*WHAT IS BEING ASKED*
Scan the records and identify every line in which the string "obtain" occurs, then return those lines.
--- THE RECORDS Enclosed Below ---
/-- From p to u, all that differs is stale stack entries and the release latch. -/
structure Restores (p u : State) : Prop where
  frame : Frame p u [] [.stack, .released]
  live : ∀ j : Fin 16, j.val < p.sp.val → u.stack[j.val] = p.stack[j.val]

theorem Part.same_refl (q : Part) (s : State) : q.Same s s := by
  cases q
  case memory => exact fun _ => rfl
  all_goals rfl

theorem Restores.refl (p : State) : Restores p p :=
  ⟨⟨fun _ _ => rfl, fun q _ => q.same_refl p⟩, fun _ _ => rfl⟩

/-- A RET from a state that restores the one after a CALL restores the one before it. -/
theorem Restores.ret_of_call {nnn : Addr} (hsp : p.sp.val < 16) (h : Restores (p.called nnn) u) :
    Restores p u.popPc.clearReleased := by
  obtain ⟨⟨hregs, hparts⟩, hlive⟩ := h
  have husp : u.sp.val = p.sp.val + 1 := (congrArg Fin.val (hparts .sp (by decide))).trans (p.called_sp hsp nnn)
  have hentry (j : Fin 16) (hj : j.val ≤ p.sp.val) : u.stack[j.val] = (p.stack.set p.sp.val p.pc)[j.val] := by
    rw [hlive j (by rw [State.called_sp hsp]; omega)]
    simp only [State.called_stack hsp]
  have hpop := u.popPc_eq (by omega)
  refine ⟨⟨fun j hj => ?_, fun q hq => ?_⟩, fun j hj => ?_⟩
  · simpa [State.called] using hregs j hj
  · cases q
    case stack | released => simp at hq
    case pc =>
      have htop := hentry ⟨p.sp.val, hsp⟩ le_rfl
      simpa [Part.Same, hpop, husp] using htop
    case sp =>
      apply Fin.ext
      simp [hpop, husp]
    all_goals simpa [Part.Same, State.called] using hparts _ hq
  · have hne : p.sp.val ≠ j.val := by omega
    simpa [hne] using hentry j hj.le

/-- As many RETs as calls restore the state before the calls: the last call is undone first (R150). -/
theorem calls_unwind (Q : List Addr) (hs : p.running) (hroom : p.sp.val + Q.length ≤ 16) :
    ∃ u, executeAll (Q.map callWord ++ List.replicate Q.length 0x00EE) p = .next u ∧ Restores p u := by
  induction Q generalizing p with
  | nil => exact ⟨p, rfl, .refl p⟩
  | cons nnn Q ih =>
    rw [List.length_cons] at hroom
    have hsp : p.sp.val < 16 := by omega
    have hsp' := State.called_sp hsp nnn
    have hs' := State.called_running hs nnn
    obtain ⟨u, hu, hr⟩ := ih hs' (by omega)
    obtain ⟨-, hparts⟩ := hr.frame
    have husp : u.sp = (p.called nnn).sp := hparts .sp (by decide)
    have hrun : u.running := (hparts .fault (by decide)).trans hs'
    refine ⟨_, ?_, hr.ret_of_call hsp⟩
    rw [List.map_cons, List.cons_append, executeAll_cons (execute_call hs hsp nnn), List.length_cons,
      List.replicate_succ', ← List.append_assoc, executeAll_append hu,
      executeAll_cons (execute_ret hrun (by omega)), executeAll]

/-- Calls alone, where the stack has room: the core stays running and each is one entry more. -/
theorem calls_complete (P : List Addr) (hs : p.running) (hroom : p.sp.val + P.length ≤ 16) :
    ∃ t, executeAll (P.map callWord) p = .next t ∧ t.running ∧ t.sp.val = p.sp.val + P.length := by
  induction P generalizing p with
  | nil => exact ⟨p, rfl, hs, rfl⟩
  | cons nnn P ih =>
    rw [List.length_cons] at hroom
    have hsp : p.sp.val < 16 := by omega
    have hsp' := State.called_sp hsp nnn
    obtain ⟨t, ht, hrun, hlen⟩ := ih (State.called_running hs nnn) (by omega)
    refine ⟨t, ?_, hrun, by rw [List.length_cons]; omega⟩
    rw [List.map_cons, executeAll_cons (execute_call hs hsp nnn), ht]

end Nesting

/-- Settles O28: the calls Q unwind from the state after the calls P. -/
theorem callsUnwindInReverse : Obligations.CallsUnwindInReverse := by
  intro s P Q hs hroom
  obtain ⟨p, hp, hrun, hsp⟩ := calls_complete P hs (by omega)
  obtain ⟨u, hu, hframe, hlive⟩ := calls_unwind Q hrun (by omega)
  refine ⟨p, u, hp, ?_, hframe.2 .pc (by decide), hframe.2 .sp (by decide), hlive, hframe⟩
  rw [List.map_append, List.append_assoc, executeAll_append hp, hu]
--- End of Enclosed THE RECORDS ---
*ANSWER TO THIS PROBLEM*
  obtain ⟨⟨hregs, hparts⟩, hlive⟩ := h
    obtain ⟨u, hu, hr⟩ := ih hs' (by omega)
    obtain ⟨-, hparts⟩ := hr.frame
    obtain ⟨t, ht, hrun, hlen⟩ := ih (State.called_running hs nnn) (by omega)
  obtain ⟨p, hp, hrun, hsp⟩ := calls_complete P hs (by omega)
  obtain ⟨u, hu, hframe, hlive⟩ := calls_unwind Q hrun (by omega)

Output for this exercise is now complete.